-- ==== Sys2Proof/Laws/Memory.lean ====
section
/-! SUPPORT. The DeviceBuffer's memory: reads after writes, the canonical form, and whole-buffer commits. -/

namespace Sys2Proof.Machine

/-- In the canonical form from `lo` on, an address below `lo` is not listed. -/
theorem Memory.read_below {lo : Nat} {m : Memory} (h : Memory.wfFrom lo m = true) {a : Nat} (ha : a < lo) :
    Memory.read m a = Memory.unlisted := by
  induction m generalizing lo with
  | nil => rfl
  | cons c m ih =>
    obtain ⟨b, w⟩ := c
    simp only [Memory.wfFrom, Bool.and_eq_true, decide_eq_true_eq] at h
    have hab : a ≠ b := by omega
    simpa [Memory.read, hab] using ih h.2 (by omega)

theorem Memory.wfFrom_mono {lo lo' : Nat} {m : Memory} (h : Memory.wfFrom lo m = true) (hl : lo' ≤ lo) :
    Memory.wfFrom lo' m = true := by
  cases m with
  | nil => rfl
  | cons c m =>
    simp only [Memory.wfFrom, Bool.and_eq_true, decide_eq_true_eq] at h ⊢
    exact ⟨⟨by omega, h.1.2⟩, h.2⟩

/-- A cell put in front keeps the canonical form. -/
theorem Memory.wfFrom_cons {lo a : Nat} {v : Byte} {m : Memory} (h : Memory.wfFrom (a + 1) m = true) (hl : lo ≤ a) :
    Memory.wfFrom lo (Memory.cons a v m) = true := by
  unfold Memory.cons
  split
  · exact Memory.wfFrom_mono h (by omega)
  · simp only [Memory.wfFrom, Bool.and_eq_true, decide_eq_true_eq]
    exact ⟨⟨hl, by assumption⟩, h⟩

theorem Memory.read_cons {a b : Nat} {v : Byte} {m : Memory} (h : Memory.wfFrom (a + 1) m = true) :
    Memory.read (Memory.cons a v m) b = if b = a then v else Memory.read m b := by
  unfold Memory.cons
  by_cases hv : v = Memory.unlisted
  · by_cases hb : b = a
    · simp [hv, hb, Memory.read_below h (show a < a + 1 by omega)]
    · simp [hv, hb]
  · simp [hv, Memory.read]

/-- A write keeps the canonical form. -/
theorem Memory.wfFrom_write {lo a : Nat} {v : Byte} {m : Memory} (h : Memory.wfFrom lo m = true) (hl : lo ≤ a) :
    Memory.wfFrom lo (Memory.write m a v) = true := by
  induction m generalizing lo with
  | nil => exact Memory.wfFrom_cons (by rfl) hl
  | cons c m ih =>
    obtain ⟨b, w⟩ := c
    simp only [Memory.wfFrom, Bool.and_eq_true, decide_eq_true_eq] at h
    unfold Memory.write
    split
    · refine Memory.wfFrom_cons ?_ hl
      simp only [Memory.wfFrom, Bool.and_eq_true, decide_eq_true_eq]
      exact ⟨⟨by omega, h.1.2⟩, h.2⟩
    · split
      · subst b
        exact Memory.wfFrom_cons h.2 hl
      · simp only [Memory.wfFrom, Bool.and_eq_true, decide_eq_true_eq]
        exact ⟨h.1, ih h.2 (by omega)⟩

theorem Memory.wf_write {a : Nat} {v : Byte} {m : Memory} (h : Memory.wf m = true) :
    Memory.wf (Memory.write m a v) = true :=
  Memory.wfFrom_write h (Nat.zero_le a)

/-- A read after a write gives the written byte at its address and the old byte elsewhere. -/
theorem Memory.read_write {lo a b : Nat} {v : Byte} {m : Memory} (h : Memory.wfFrom lo m = true) :
    Memory.read (Memory.write m a v) b = if b = a then v else Memory.read m b := by
  induction m generalizing lo with
  | nil => exact Memory.read_cons (by rfl)
  | cons c m ih =>
    obtain ⟨d, w⟩ := c
    simp only [Memory.wfFrom, Bool.and_eq_true, decide_eq_true_eq] at h
    unfold Memory.write
    split
    · refine Memory.read_cons ?_
      simp only [Memory.wfFrom, Bool.and_eq_true, decide_eq_true_eq]
      exact ⟨⟨by omega, h.1.2⟩, h.2⟩
    · split
      · subst d
        rw [Memory.read_cons h.2]
        by_cases hb : b = a <;> simp [hb, Memory.read]
      · by_cases hb : b = d
        · have : b ≠ a := by omega
          simp [Memory.read, hb]
          omega
        · simp only [Memory.read, hb, if_false]
          exact ih h.2

theorem Memory.wfFrom_ofBytesFrom (a : Nat) (bs : List Byte) :
    Memory.wfFrom a (Memory.ofBytesFrom a bs) = true := by
  induction bs generalizing a with
  | nil => rfl
  | cons b bs ih =>
    exact Memory.wfFrom_write (Memory.wfFrom_mono (ih (a + 1)) (by omega)) (Nat.le_refl a)

/-- A commit leaves the canonical form. -/
theorem Memory.wf_ofBytes (bs : List Byte) : Memory.wf (Memory.ofBytes bs) = true :=
  Memory.wfFrom_ofBytesFrom 0 bs

theorem Memory.read_ofBytesFrom (a : Nat) (bs : List Byte) (b : Nat) :
    Memory.read (Memory.ofBytesFrom a bs) b = if a ≤ b then bs.getD (b - a) 0 else 0 := by
  induction bs generalizing a with
  | nil => simp [Memory.ofBytesFrom, Memory.read, Memory.unlisted]
  | cons c bs ih =>
    rw [Memory.ofBytesFrom, Memory.read_write (Memory.wfFrom_ofBytesFrom (a + 1) bs), ih]
    by_cases h1 : b = a
    · simp [h1]
    · by_cases h2 : a ≤ b
      · obtain ⟨n, hn⟩ : ∃ n, b - a = n + 1 := ⟨b - a - 1, by omega⟩
        have h3 : a + 1 ≤ b := by omega
        have h4 : b - (a + 1) = n := by omega
        simp [h1, h2, h3, h4, hn]
      · have h3 : ¬ a + 1 ≤ b := by omega
        simp [h1, h2, h3]

/-- After a commit each byte of the sequence is read at its index, and zero past its end. -/
theorem Memory.read_ofBytes (bs : List Byte) (a : Nat) : Memory.read (Memory.ofBytes bs) a = bs.getD a 0 := by
  simp [Memory.ofBytes, Memory.read_ofBytesFrom]

theorem Memory.bytesFrom_length (m : Memory) (a n : Nat) : (Memory.bytesFrom m a n).length = n := by
  induction n generalizing a with
  | zero => rfl
  | succ n ih => simp [Memory.bytesFrom, ih]

theorem Memory.getD_bytesFrom (m : Memory) (a n i : Nat) (hi : i < n) :
    (Memory.bytesFrom m a n).getD i 0 = Memory.read m (a + i) := by
  induction n generalizing a i with
  | zero => omega
  | succ n ih =>
    cases i with
    | zero => simp [Memory.bytesFrom]
    | succ i =>
      have h := ih (a + 1) i (by omega)
      simp only [Memory.bytesFrom, List.getD_cons_succ, h]
      congr 1
      omega

/-- A committed byte sequence is what the buffer reads back as. -/
theorem Memory.bytesFrom_ofBytes (bs : List Byte) : Memory.bytesFrom (Memory.ofBytes bs) 0 bs.length = bs := by
  apply List.ext_getElem (Memory.bytesFrom_length _ _ _)
  intro i h1 h2
  have h := Memory.getD_bytesFrom (Memory.ofBytes bs) 0 bs.length i h2
  rw [Memory.read_ofBytes] at h
  simpa [List.getD_eq_getElem?_getD, h1, h2] using h

theorem Memory.within_cons {n a : Nat} {v : Byte} {m : Memory} (h : Memory.within n m = true) (ha : a < n) :
    Memory.within n (Memory.cons a v m) = true := by
  unfold Memory.cons
  split
  · exact h
  · simpa [Memory.within, ha] using h

/-- A write inside the space stays inside it. -/
theorem Memory.within_write {n a : Nat} {v : Byte} {m : Memory} (h : Memory.within n m = true) (ha : a < n) :
    Memory.within n (Memory.write m a v) = true := by
  induction m with
  | nil => exact Memory.within_cons (by rfl) ha
  | cons c m ih =>
    obtain ⟨b, w⟩ := c
    have h' : Memory.within n m = true := by
      simp only [Memory.within, List.all_cons, Bool.and_eq_true] at h ⊢
      exact h.2
    unfold Memory.write
    split
    · exact Memory.within_cons h ha
    · split
      · exact Memory.within_cons h' ha
      · simp only [Memory.within, List.all_cons, Bool.and_eq_true] at h ⊢
        exact ⟨h.1, ih h'⟩

theorem Memory.within_ofBytesFrom (n a : Nat) (bs : List Byte) (h : a + bs.length ≤ n) :
    Memory.within n (Memory.ofBytesFrom a bs) = true := by
  induction bs generalizing a with
  | nil => rfl
  | cons b bs ih =>
    simp only [List.length_cons] at h
    exact Memory.within_write (ih (a + 1) (by omega)) (by omega)

/-- A commit of at most `n` bytes lists no address from `n` on. -/
theorem Memory.within_ofBytes (n : Nat) (bs : List Byte) (h : bs.length ≤ n) :
    Memory.within n (Memory.ofBytes bs) = true :=
  Memory.within_ofBytesFrom n 0 bs (by omega)

/-- Nothing outside the space is listed, so it reads as an unlisted byte. -/
theorem Memory.read_outside {n a : Nat} {m : Memory} (h : Memory.within n m = true) (ha : n ≤ a) :
    Memory.read m a = Memory.unlisted := by
  induction m with
  | nil => rfl
  | cons c m ih =>
    obtain ⟨b, w⟩ := c
    simp only [Memory.within, List.all_cons, Bool.and_eq_true, decide_eq_true_eq] at h
    have hab : a ≠ b := by omega
    simpa [Memory.read, hab] using ih h.2

theorem Memory.ofBytesFrom_zeros (a n : Nat) : Memory.ofBytesFrom a (zeros n) = [] := by
  induction n generalizing a with
  | zero => rfl
  | succ n ih =>
    have h : zeros (n + 1) = 0 :: zeros n := rfl
    simp [h, Memory.ofBytesFrom, ih, Memory.write, Memory.cons, Memory.unlisted]

/-- Zeros are the empty cell list (10_state R37). -/
theorem Memory.ofBytes_zeros (n : Nat) : Memory.ofBytes (zeros n) = [] := Memory.ofBytesFrom_zeros 0 n

end Sys2Proof.Machine
end

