-- ==== Sys2Proof/Tests/Slice0.lean ====
section
/-! SUPPORT. Tests of the model against the spec's own vectors (95_test_vectors), an ill-formed term for each check, and for
each statement with hypotheses a state and operands that meet them. -/

namespace Sys2Proof.Machine

/-! ## Helpers -/

/-- The parameters of the spec's CFG_S: 4×16, no reset line. -/
def smallParams (b : Bus) : Params :=
  { resetParams with bus := b, width := 4, height := 16, hasResetLine := false }

/-- The tunables of the spec's CFG_S. -/
def smallArgs : ConfigArgs :=
  { resetConfigArgs with
    segmentRemap := 0, scanRemap := 0, comPins := 0, contrast := 0x7F, precharge := 0x22, vcomh := 0x20, chargePump := 0 }

/-- An environment that gives these answers. -/
def answers (r : List Bool) (w : List WriteAnswer) (d : List DriveAnswer) (x : List Snapshot) : Env :=
  { ready := r.map .answer, writes := w.map .answer, drives := d.map .answer, pixels := x }

/-- A block of the given parameters and CFG_S's tunables, in a device state, with answers to come. -/
def blockOf (p : Params) (d : DeviceState) (e : Env) : State :=
  { State.fresh p (smallArgs.resolve p) with dev := d, env := e }

/-- A CFG_S block with a batch. -/
def batchOf (b : Bus) (rs : List Run) (c : Option Run) (e : Env) : State :=
  (blockOf (smallParams b) .unknown e).setBatch rs c

/-- CFG_S with the smallest legal finite CAP (95_test_vectors, capacity vectors). -/
def cappedParams : Params := { smallParams .i2c with cap := some 32 }

/-- What a field of the next state holds. -/
def after {α : Type} (f : State → α) : Host.Outcome State Fault Refusal → Option α
  | .next s => some (f s)
  | .fault _ => none
  | .refused _ => none

/-- The batch and the response. -/
def batchView (s : State) : List Run × List Byte := (s.batch, s.responses)

/-- The trace, the batch and the response. -/
def traceView (s : State) : List Event × List Run × List Byte := (s.trace, s.batch, s.responses)

/-- A Cmd run under I2C, a Data run under I2C. -/
def cmdRun (bs : List Byte) : Run := { tag := .cmd, bytes := 0x00 :: bs }
def dataRun (bs : List Byte) : Run := { tag := .data, bytes := 0x40 :: bs }

/-- The bytes burst(CFG_S) that 95_test_vectors writes out. -/
def smallBurst : List Byte :=
  [0xAE, 0xD5, 0x80, 0xA8, 0x0F, 0xD3, 0x00, 0x40, 0xA0, 0xC0, 0xDA, 0x02, 0x81, 0x7F, 0x20, 0x00, 0x22, 0x00, 0x01, 0x21,
   0x00, 0x03, 0xD9, 0x22, 0xDB, 0x20, 0x2E, 0xA6, 0x8D, 0x10, 0xAF]

/-- The bytes burst(CFG_A) that 95_test_vectors writes out. -/
def largeBurst : List Byte :=
  [0xAE, 0xD5, 0x80, 0xA8, 0x3F, 0xD3, 0x00, 0x40, 0xA1, 0xC8, 0xDA, 0x12, 0x81, 0x8F, 0x20, 0x00, 0x22, 0x00, 0x07, 0x21,
   0x00, 0x7F, 0xD9, 0xF1, 0xDB, 0x40, 0x2E, 0xA6, 0x8D, 0x14, 0xAF]

/-- The checkerboard of V-T11: 0xFF where row + column is even. -/
def checkerboard : List Byte :=
  (List.range 64).map fun i => if (i / 4 + i % 4) % 2 = 0 then 0xFF else 0x00

/-! ## Well-formedness -/

/-- Payloads of one byte value, by length (30_encoding R72). -/
theorem replicate_wellFormed (o : Opcode) (h : o.format = .fb) (n : Nat) (b : Byte) :
    (o.build (List.replicate n b)).WellFormed ↔ n ≤ 65535 := by
  rw [Instr.WellFormed, Opcode.build_payload_fb h, List.length_replicate]

/-- A payload of 65536 bytes has no LEN, whichever operation carries it. -/
theorem test_wellFormed_refuses_long (b : Byte) : ¬ (Instr.appendCmd (List.replicate 65536 b)).WellFormed :=
  fun h => absurd ((replicate_wellFormed .appendCmd rfl 65536 b).1 h) (by omega)

theorem test_wellFormed_refuses_long_set (b : Byte) : ¬ (Instr.setData (List.replicate 65536 b)).WellFormed :=
  fun h => absurd ((replicate_wellFormed .setData rfl 65536 b).1 h) (by omega)

theorem test_wellFormed_longest (b : Byte) : (Instr.appendData (List.replicate 65535 b)).WellFormed :=
  (replicate_wellFormed .appendData rfl 65535 b).2 (by omega)

/-! ## Decoding: frames from 30_encoding R71 to R78 and vectors V-E1 to V-E8 -/

/-- R78's example. -/
theorem test_decode_append_cmd : decode [0x01, 0x03, 0x00, 0xAE, 0xD5, 0x80] = .frame (.appendCmd [0xAE, 0xD5, 0x80]) [] := by
  decide

theorem test_decode_append_data : decode [0x02, 0x02, 0x00, 0x00, 0x40] = .frame (.appendData [0x00, 0x40]) [] := by decide

theorem test_decode_set_cmd : decode [0x03, 0x01, 0x00, 0xA6, 0x05] = .frame (.setCmd [0xA6]) [0x05] := by decide

theorem test_decode_set_data : decode [0x04, 0x00, 0x00] = .frame (.setData []) [] := by decide

theorem test_decode_send : decode [0x05] = .frame .send [] := by decide

theorem test_decode_batch_reset : decode [0x06] = .frame .batchReset [] := by decide

/-- V-E8: three frames, the first one taken. -/
theorem test_decode_init : decode [0x10, 0x11, 0x12] = .frame .init [0x11, 0x12] := by decide

theorem test_decode_display : decode [0x11, 0x12] = .frame .display [0x12] := by decide

theorem test_decode_clear : decode [0x12] = .frame .clear [] := by decide

/-- V-E2: LEN is little-endian. -/
theorem test_decode_len_little_endian : lenOf 0x00 0x01 = 256 := by decide

/-- V-E4, V-E5. -/
theorem test_decode_illegal :
    [0x00, 0x07, 0x0F, 0x13, 0xFF].map (fun b => decode [b, 0x05]) =
      [.illegal 0x00 [0x05], .illegal 0x07 [0x05], .illegal 0x0F [0x05], .illegal 0x13 [0x05], .illegal 0xFF [0x05]] := by
  decide

/-- V-E7. -/
theorem test_decode_incomplete : decode [0x01, 0x02, 0x00, 0xAE] = .incomplete := by decide

/-- The opcode table's row of APPEND_CMD has the 8 bits of OP; its LEN and payload are then zeros. -/
theorem test_table_word : decodeTableWord 8 0x01 = some (.appendCmd []) ∧ decodeTableWord 8 0x12 = some .clear
    ∧ decodeTableWord 8 0x13 = none := by decide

**Aim of the task**
Write out the records above exactly, from the opening line to the line with "not listed. -/", including both, with nothing added.

**Response**
-- ==== Sys2Proof/Laws/Memory.lean ====
section
/-! SUPPORT. The DeviceBuffer's memory: reads after writes, the canonical form, and whole-buffer commits. -/

namespace Sys2Proof.Machine

/-- In the canonical form from `lo` on, an address below `lo` is not listed. -/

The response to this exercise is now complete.